INSTRUCTIONS TO FOLLOW> Reproduce the entries shown below only from the line with "else if fld w 26 16 = 4" down to the line with "else if fld w 26 16 = 9", keeping both end lines and copying each one exactly.

Collected data entries

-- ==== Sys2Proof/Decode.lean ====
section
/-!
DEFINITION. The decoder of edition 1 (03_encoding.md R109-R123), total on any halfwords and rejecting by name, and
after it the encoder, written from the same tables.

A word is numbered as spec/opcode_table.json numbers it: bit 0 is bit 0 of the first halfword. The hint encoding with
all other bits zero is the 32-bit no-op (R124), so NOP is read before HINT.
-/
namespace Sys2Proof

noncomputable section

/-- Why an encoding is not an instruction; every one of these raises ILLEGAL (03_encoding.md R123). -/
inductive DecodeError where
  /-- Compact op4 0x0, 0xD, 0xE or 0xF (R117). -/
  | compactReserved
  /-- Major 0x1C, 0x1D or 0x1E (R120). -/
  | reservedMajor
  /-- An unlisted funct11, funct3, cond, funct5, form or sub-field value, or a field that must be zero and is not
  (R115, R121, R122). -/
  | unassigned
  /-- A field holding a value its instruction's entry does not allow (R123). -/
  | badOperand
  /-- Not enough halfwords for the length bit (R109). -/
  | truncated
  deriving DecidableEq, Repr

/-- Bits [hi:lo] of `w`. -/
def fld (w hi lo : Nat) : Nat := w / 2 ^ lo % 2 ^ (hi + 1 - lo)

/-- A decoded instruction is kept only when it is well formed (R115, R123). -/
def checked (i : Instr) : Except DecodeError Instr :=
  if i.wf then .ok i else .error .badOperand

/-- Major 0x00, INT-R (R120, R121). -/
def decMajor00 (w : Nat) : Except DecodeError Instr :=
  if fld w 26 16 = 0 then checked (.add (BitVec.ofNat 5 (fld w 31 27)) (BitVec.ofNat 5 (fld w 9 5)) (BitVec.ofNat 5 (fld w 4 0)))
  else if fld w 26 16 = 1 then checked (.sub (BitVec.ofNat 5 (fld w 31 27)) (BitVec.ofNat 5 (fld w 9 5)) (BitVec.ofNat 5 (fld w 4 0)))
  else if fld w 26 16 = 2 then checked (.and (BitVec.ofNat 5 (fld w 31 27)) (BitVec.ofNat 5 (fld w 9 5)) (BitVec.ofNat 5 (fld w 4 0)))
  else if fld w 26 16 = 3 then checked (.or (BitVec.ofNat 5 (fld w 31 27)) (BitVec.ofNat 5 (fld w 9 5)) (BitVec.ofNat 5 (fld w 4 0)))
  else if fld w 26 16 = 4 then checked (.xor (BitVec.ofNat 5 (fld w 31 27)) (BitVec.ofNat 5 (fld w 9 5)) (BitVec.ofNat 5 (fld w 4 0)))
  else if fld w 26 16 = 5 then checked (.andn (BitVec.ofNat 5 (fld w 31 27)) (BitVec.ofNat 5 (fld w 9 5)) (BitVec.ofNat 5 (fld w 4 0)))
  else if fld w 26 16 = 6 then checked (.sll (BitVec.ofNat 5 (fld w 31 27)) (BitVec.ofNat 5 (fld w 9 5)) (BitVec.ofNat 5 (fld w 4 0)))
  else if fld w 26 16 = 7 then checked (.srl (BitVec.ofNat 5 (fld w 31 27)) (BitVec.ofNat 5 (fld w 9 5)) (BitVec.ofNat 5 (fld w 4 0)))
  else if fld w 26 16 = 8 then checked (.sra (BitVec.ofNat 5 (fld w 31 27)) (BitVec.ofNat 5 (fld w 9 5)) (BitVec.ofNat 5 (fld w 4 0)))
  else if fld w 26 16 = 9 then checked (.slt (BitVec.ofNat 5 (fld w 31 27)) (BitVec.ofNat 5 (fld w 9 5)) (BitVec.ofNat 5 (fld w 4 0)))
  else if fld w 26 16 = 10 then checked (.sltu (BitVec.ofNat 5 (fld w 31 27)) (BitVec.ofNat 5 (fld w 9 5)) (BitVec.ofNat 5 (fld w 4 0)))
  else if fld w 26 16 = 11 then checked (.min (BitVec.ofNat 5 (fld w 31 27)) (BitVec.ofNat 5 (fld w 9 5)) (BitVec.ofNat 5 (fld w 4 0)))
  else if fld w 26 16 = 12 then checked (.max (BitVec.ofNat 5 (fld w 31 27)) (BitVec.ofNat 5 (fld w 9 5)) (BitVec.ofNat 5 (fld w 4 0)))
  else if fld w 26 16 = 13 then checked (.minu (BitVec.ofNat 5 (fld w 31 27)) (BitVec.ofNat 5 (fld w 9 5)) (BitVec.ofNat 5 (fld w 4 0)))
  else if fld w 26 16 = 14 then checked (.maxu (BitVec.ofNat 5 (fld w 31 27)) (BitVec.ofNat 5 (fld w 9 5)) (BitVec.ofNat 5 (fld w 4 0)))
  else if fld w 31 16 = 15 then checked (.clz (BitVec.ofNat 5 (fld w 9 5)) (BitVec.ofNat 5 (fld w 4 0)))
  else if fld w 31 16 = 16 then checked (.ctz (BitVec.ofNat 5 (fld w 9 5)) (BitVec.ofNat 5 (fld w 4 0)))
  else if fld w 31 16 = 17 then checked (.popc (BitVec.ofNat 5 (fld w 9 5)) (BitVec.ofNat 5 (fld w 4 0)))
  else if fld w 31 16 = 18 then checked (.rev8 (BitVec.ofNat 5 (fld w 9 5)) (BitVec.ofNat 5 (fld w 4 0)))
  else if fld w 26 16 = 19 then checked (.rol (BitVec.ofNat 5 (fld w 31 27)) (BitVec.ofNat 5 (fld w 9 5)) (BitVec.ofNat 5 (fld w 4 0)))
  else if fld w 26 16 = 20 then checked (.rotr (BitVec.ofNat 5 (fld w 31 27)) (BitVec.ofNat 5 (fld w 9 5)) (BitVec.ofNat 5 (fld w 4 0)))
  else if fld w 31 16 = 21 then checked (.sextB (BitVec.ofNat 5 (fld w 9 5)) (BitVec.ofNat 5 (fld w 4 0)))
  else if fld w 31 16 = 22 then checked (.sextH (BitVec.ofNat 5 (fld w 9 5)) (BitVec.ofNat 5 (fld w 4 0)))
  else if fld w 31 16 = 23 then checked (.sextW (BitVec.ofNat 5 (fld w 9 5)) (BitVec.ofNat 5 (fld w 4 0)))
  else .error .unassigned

SOLUTION TO THIS TASK>
  else if fld w 26 16 = 4 then checked (.xor (BitVec.ofNat 5 (fld w 31 27)) (BitVec.ofNat 5 (fld w 9 5)) (BitVec.ofNat 5 (fld w 4 0)))
  else if fld w 26 16 = 5 then checked (.andn (BitVec.ofNat 5 (fld w 31 27)) (BitVec.ofNat 5 (fld w 9 5)) (BitVec.ofNat 5 (fld w 4 0)))
  else if fld w 26 16 = 6 then checked (.sll (BitVec.ofNat 5 (fld w 31 27)) (BitVec.ofNat 5 (fld w 9 5)) (BitVec.ofNat 5 (fld w 4 0)))
  else if fld w 26 16 = 7 then checked (.srl (BitVec.ofNat 5 (fld w 31 27)) (BitVec.ofNat 5 (fld w 9 5)) (BitVec.ofNat 5 (fld w 4 0)))
  else if fld w 26 16 = 8 then checked (.sra (BitVec.ofNat 5 (fld w 31 27)) (BitVec.ofNat 5 (fld w 9 5)) (BitVec.ofNat 5 (fld w 4 0)))
  else if fld w 26 16 = 9 then checked (.slt (BitVec.ofNat 5 (fld w 31 27)) (BitVec.ofNat 5 (fld w 9 5)) (BitVec.ofNat 5 (fld w 4 0)))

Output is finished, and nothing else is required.